Both positions – universality and language-specificity of reading behavior – are supported by prior literature. On the one hand, readers of all writing systems have equal cognitive capacity for learning, perception, inference and equal (neuro)physiological capacity for visual uptake and information processing (Seidenberg, 2011). Also, the process of reading is universal in the sense of inferring meanings from print that encodes oral language (Verhoeven & Perfetti, 2022). This equality is aligned with the null statistical hypothesis: An increase in one unit of word frequency would lead to the same average decrease in the word’s processing effort in adult proficient readers of all languages under comparison.

Alternatively, it is possible that differences in organizational principles of writing systems (e.g., with a unit of writing mapping to a phoneme, a morpheme, a syllable, or a mixture of these units) can affect learning differently (Verhoeven & Perfetti, 2022).

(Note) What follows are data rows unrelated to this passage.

-- ==== Sys2Proof/Laws/PerInstr.lean ====
section
/-! SUPPORT. The family "Encodes", one lemma per constructor: a well-formed instruction that has words is what the decoder reads from
them. -/
namespace Sys2Proof.Laws.Encodes

open Sys2Proof.Encoding

/-- Decoding the words of an instruction gives it back. -/
def Statement (i : Instr) : Prop := i.wf = true → encode i ≠ [] → decodeWords (encode i) = .ok i

/-! ## Fields -/

theorem first_pack (s : Bool) (op : BitVec 9) (low : BitVec 22) (w1 lit : Word) :
    Decode.first (packWord s op low) w1 lit = Decode.build s op low w1 lit := by
  have h1 : (packWord s op low).getLsbD 31 = s := by
    simp only [packWord, BitVec.getLsbD_append, BitVec.getLsbD_ofBool]; simp
  have h2 : (packWord s op low).extractLsb' 22 9 = op := by
    apply BitVec.eq_of_getLsbD_eq; intro i hi
    simp only [packWord, BitVec.getLsbD_extractLsb', BitVec.getLsbD_append]
    rw [if_neg (by omega), if_pos (by omega)]; simp [hi, show 22 + i - 22 = i by omega]
  have h3 : (packWord s op low).extractLsb' 0 22 = low := by
    apply BitVec.eq_of_getLsbD_eq; intro i hi
    simp only [packWord, BitVec.getLsbD_extractLsb', BitVec.getLsbD_append]
    rw [if_pos (by omega)]; simp [hi]
  simp only [Decode.first, h1, h2, h3]

theorem unpack_pack (o : Ops) (lit : Word) : unpackOps o.s (packLow o) lit = { o with lit := lit } := by
  have h1 : (packLow o).getLsbD 21 = o.nw := by
    simp only [packLow, BitVec.getLsbD_append, BitVec.getLsbD_ofBool]; simp
  have h2 : (packLow o).extractLsb' 14 7 = o.d := by
    apply BitVec.eq_of_getLsbD_eq; intro i hi
    simp only [packLow, BitVec.getLsbD_extractLsb', BitVec.getLsbD_append]
    rw [if_neg (by omega), if_neg (by omega), if_pos (by omega)]; simp [hi, show 14 + i - 7 - 7 = i by omega]
  have h3 : (packLow o).extractLsb' 7 7 = o.a := by
    apply BitVec.eq_of_getLsbD_eq; intro i hi
    simp only [packLow, BitVec.getLsbD_extractLsb', BitVec.getLsbD_append]
    rw [if_neg (by omega), if_pos (by omega)]; simp [hi, show 7 + i - 7 = i by omega]
  have h4 : (packLow o).extractLsb' 0 7 = o.b := by
    apply BitVec.eq_of_getLsbD_eq; intro i hi
    simp only [packLow, BitVec.getLsbD_extractLsb', BitVec.getLsbD_append]
    rw [if_pos (by omega)]; simp [hi]
  simp only [unpackOps, h1, h2, h3, h4]

theorem unpack_ctl (c : Ctl) : unpackCtl (packCtl c) = c := by
  have h1 : (packCtl c).extractLsb' 29 3 = c.scope := by
    apply BitVec.eq_of_getLsbD_eq; intro i hi
    simp only [packCtl, BitVec.getLsbD_extractLsb', BitVec.getLsbD_append]
    rw [if_neg (by omega), if_neg (by omega), if_neg (by omega), if_neg (by omega)]
    simp [hi, show 29 + i - 19 - 4 - 4 - 2 = i by omega]
  have h2 : (packCtl c).extractLsb' 27 2 = c.order := by
    apply BitVec.eq_of_getLsbD_eq; intro i hi
    simp only [packCtl, BitVec.getLsbD_extractLsb', BitVec.getLsbD_append]
    rw [if_neg (by omega), if_neg (by omega), if_neg (by omega), if_pos (by omega)]
    simp [hi, show 27 + i - 19 - 4 - 4 = i by omega]
  have h3 : (packCtl c).extractLsb' 23 4 = c.sub := by
    apply BitVec.eq_of_getLsbD_eq; intro i hi
    simp only [packCtl, BitVec.getLsbD_extractLsb', BitVec.getLsbD_append]
    rw [if_neg (by omega), if_neg (by omega), if_pos (by omega)]; simp [hi, show 23 + i - 19 - 4 = i by omega]
  have h4 : (packCtl c).extractLsb' 19 4 = c.type := by
    apply BitVec.eq_of_getLsbD_eq; intro i hi
    simp only [packCtl, BitVec.getLsbD_extractLsb', BitVec.getLsbD_append]
    rw [if_neg (by omega), if_pos (by omega)]; simp [hi, show 19 + i - 19 = i by omega]
  have h5 : (packCtl c).extractLsb' 0 19 = c.spec := by
    apply BitVec.eq_of_getLsbD_eq; intro i hi
    simp only [packCtl, BitVec.getLsbD_extractLsb', BitVec.getLsbD_append]
    rw [if_pos (by omega)]; simp [hi]
  simp only [unpackCtl, h1, h2, h3, h4, h5]

/-! ## The shapes of instructions -/

/-- The encoding of an instruction without a control word. -/
structure Plain (mk : Ops → Instr) (r : Row) : Prop where
  row : ∀ o, row (mk o) = some r
  ops : ∀ o, ops (mk o) = some o
  ctl : ∀ o, ctl (mk o) = none
  lut : ∀ o o', isLut3 (mk o) = isLut3 (mk o')
  first : ∀ o, encodeFirst (mk o) = some (packWord o.s r.op (packLow o))
  build : ∀ s low w1 lit, Decode.build s r.op low w1 lit = some (mk (unpackOps s low lit))

/-- The encoding of an instruction with a control word. -/
structure Ordered (mk : Ops → Ctl → Instr) (r : Row) : Prop where
  row : ∀ o c, row (mk o c) = some r
  ops : ∀ o c, ops (mk o c) = some o
  ctl : ∀ o c, ctl (mk o c) = some c
  lut : ∀ o c, isLut3 (mk o c) = false
  first : ∀ o c, encodeFirst (mk o c) = some (packWord o.s r.op (packLow o))
  second : ∀ o c, secondOk (mk o c) = (ctlOk (mk o c) && o.lit == 0#32)
  build : ∀ s low w1 lit, Decode.build s r.op low w1 lit = some (mk (unpackOps s low lit) (unpackCtl w1))

theorem wf_ok {i : Instr} (h : i.wf = true) : firstOk i = true ∧ secondOk i = true := by
  simp only [Instr.wf, Bool.and_eq_true] at h; exact h.1

theorem Plain.literal {mk : Ops → Instr} {r : Row} (h : Plain mk r) (o : Ops) (l : Word) :
    hasLiteral (mk { o with lit := l }) = hasLiteral (mk o) := by
  simp only [hasLiteral, h.row, h.ops, h.ctl, h.lut { o with lit := l } o]

theorem Plain.round {mk : Ops → Instr} {r : Row} (h : Plain mk r) (o : Ops)
    (hz : hasLiteral (mk o) = false → secondOk (mk o) = true → o.lit = 0#32) : Statement (mk o) := by
  intro hwf _
  obtain ⟨h1, h2⟩ := wf_ok hwf
  have hf : ∀ w1 lit, Decode.first (packWord o.s r.op (packLow o)) w1 lit = some (mk { o with lit := lit }) := fun w1 lit => by
    rw [first_pack, h.build, unpack_pack]
  have hn : Decode.needsSecond (packWord o.s r.op (packLow o)) = hasLiteral (mk o) := by
    simp only [Decode.needsSecond, hf, twoWords, h.ctl, h.literal, Option.isSome_none, Bool.false_or]
  cases hl : hasLiteral (mk o)
  · have ez : ({ o with lit := 0#32 } : Ops) = o := by rw [← hz hl h2]
    simp only [encode, h.first, encodeSecond, h.ctl, hl, Bool.false_eq_true, ↓reduceIte, Option.toList_none, decodeWords, hn, decode,
      hf, h.literal]
    simp only [show (0 : Word) = 0#32 from rfl, ez, h1, h2, Bool.not_true, Bool.false_eq_true, ↓reduceIte]
  · simp only [encode, h.first, encodeSecond, h.ctl, hl, ↓reduceIte, h.ops, Option.map_some, Option.toList_some, decodeWords, hn,
      decode, hf, h.literal, Option.getD_some]
    simp only [show ({ o with lit := o.lit } : Ops) = o from rfl, h1, h2, Bool.not_true, Bool.false_eq_true, ↓reduceIte]

theorem Ordered.literal {mk : Ops → Ctl → Instr} {r : Row} (h : Ordered mk r) (o : Ops) (c : Ctl) : hasLiteral (mk o c) = false := by
  simp only [hasLiteral, h.row, h.ops, h.ctl, h.lut, Option.isNone_some, Bool.false_and, Bool.or_self]

theorem Ordered.round {mk : Ops → Ctl → Instr} {r : Row} (h : Ordered mk r) (o : Ops) (c : Ctl) : Statement (mk o c) := by
  intro hwf _
  obtain ⟨h1, h2⟩ := wf_ok hwf
  have hf : ∀ w1 lit, Decode.first (packWord o.s r.op (packLow o)) w1 lit = some (mk { o with lit := lit } (unpackCtl w1)) :=
    fun w1 lit => by rw [first_pack, h.build, unpack_pack]
  have hz : o.lit = 0#32 := by
    have := h2; rw [h.second] at this; simp only [Bool.and_eq_true, beq_iff_eq] at this; exact this.2
  have ez : ({ o with lit := 0#32 } : Ops) = o := by rw [← hz]
  have hn : Decode.needsSecond (packWord o.s r.op (packLow o)) = true := by
    simp only [Decode.needsSecond, hf, twoWords, h.ctl, Option.isSome_some, Bool.true_or]
  simp only [encode, h.first, encodeSecond, h.ctl, Option.toList_some, decodeWords, hn, ↓reduceIte, decode, hf, h.literal,
    Bool.false_eq_true, unpack_ctl]
  simp only [show (0 : Word) = 0#32 from rfl, ez, h1, h2, Bool.not_true, Bool.false_eq_true, ↓reduceIte]

/-- An instruction that is not LUT3 and takes no literal holds 0 in its literal. -/
theorem no_literal {i : Instr} {o : Ops} (ho : ops i = some o) (hc : ctl i = none) (hl : isLut3 i = false)
    (h : hasLiteral i = false) (h2 : secondOk i = true) : o.lit = 0#32 := by
  have e : secondOk i = match ctl i, ops i with
      | some _, some o => ctlOk i && o.lit == 0#32
      | none, some o => hasLiteral i || o.lit == 0#32
      | _, _ => true := by
    cases i <;> first | rfl | (simp only [isLut3, Bool.true_eq_false] at hl)
  rw [e, hc, ho, h] at h2
  simpa using h2

theorem two_bits (t : BitVec 2) : t = 0#2 ∨ t = 1#2 ∨ t = 2#2 ∨ t = 3#2 := by revert t; decide
theorem three_bits (t : BitVec 3) : t = 0#3 ∨ t = 1#3 ∨ t = 2#3 ∨ t = 3#3 ∨ t = 4#3 ∨ t = 5#3 ∨ t = 6#3 ∨ t = 7#3 := by
  revert t; decide
theorem four_bits (t : BitVec 4) : t = 0#4 ∨ t = 1#4 ∨ t = 2#4 ∨ t = 3#4 ∨ t = 4#4 ∨ t = 5#4 ∨ t = 6#4 ∨ t = 7#4 ∨ t = 8#4 ∨
    t = 9#4 ∨ t = 10#4 ∨ t = 11#4 ∨ t = 12#4 ∨ t = 13#4 ∨ t = 14#4 ∨ t = 15#4 := by revert t; decide

/-- A jump's word holds nothing but its opcode and bits [21:0]. -/
theorem jump_round {i : Instr} {op : BitVec 9} {low : BitVec 22} (hf : encodeFirst i = some (packWord false op low))
    (hs : encodeSecond i = none) (hb : ∀ w1 lit, Decode.build false op low w1 lit = some i) (ht : twoWords i = false)
    (hl : hasLiteral i = false) : Statement i := by
  intro hwf _
  obtain ⟨h1, h2⟩ := wf_ok hwf
  simp only [encode, hf, hs, Option.toList_none, decodeWords, Decode.needsSecond, first_pack, hb, ht, Bool.false_eq_true, ↓reduceIte,
    decode, hl, h1, h2, Bool.not_true]

/-- A step of the part has no words. -/
theorem step_round {i : Instr} (h : encode i = []) : Statement i := fun _ hn => absurd h hn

Even within alphabetic systems, wide cross-linguistic variability is observed in orthographic depth, i.e., how regular and consistent the mappings are between letters and phonemes of the given written language (Ziegler & Goswami, 2005). A classic example of this variability and its connection to learning is the extreme differences in the accuracy and fluency of word and nonword reading among elementary school students in European countries. In their seminal study of 13 alphabetic languages, Seymour et al. (2003) observed that learners of orthographically deep languages where the mapping between sounds and letters is complex and inconsistent (e.g., English) develop their reading at about half the speed compared to learners of orthographically shallow languages where such mapping is highly regular and simple (e.g., Finnish). Children in Seymour et al.’s study were matched on their grade level and thus were likely to have a similar exposure to printed materials in their respective languages, e.g., similar written word frequency counts. Yet the negative correlation between orthographic depth and basic reading performance in children was observed even when controlling for the years of education and socio-economic status (see also Ziegler et al., 2010). Below we review theoretical accounts that link cross-linguistic variability in orthographic depth with both word frequency and word length effects.

The analytical strategy for a comparative examination of the word frequency effect is as follows. First, we estimate this effect in regression models fit to the joint dataset including all languages: Each model has one of the select eye-movement measures as a dependent variable and several independent variables (defined below). The critical interaction between language and word frequency in the regression model enables us to both quantify the effect size for each language and formally estimate whether this effect size varies across languages. In these comparisons, we place more weight on the practical importance of variability in eye-movement measures rather than its statistical significance, in line with Gelman and Stern (2006). Given the very large sample sizes in our data, the confidence intervals in the models are very narrow and statistically significant differences between compared quantities are at times indicated even when these differences are close to the threshold of the eye-tracker’s accuracy and are of no practical consequence.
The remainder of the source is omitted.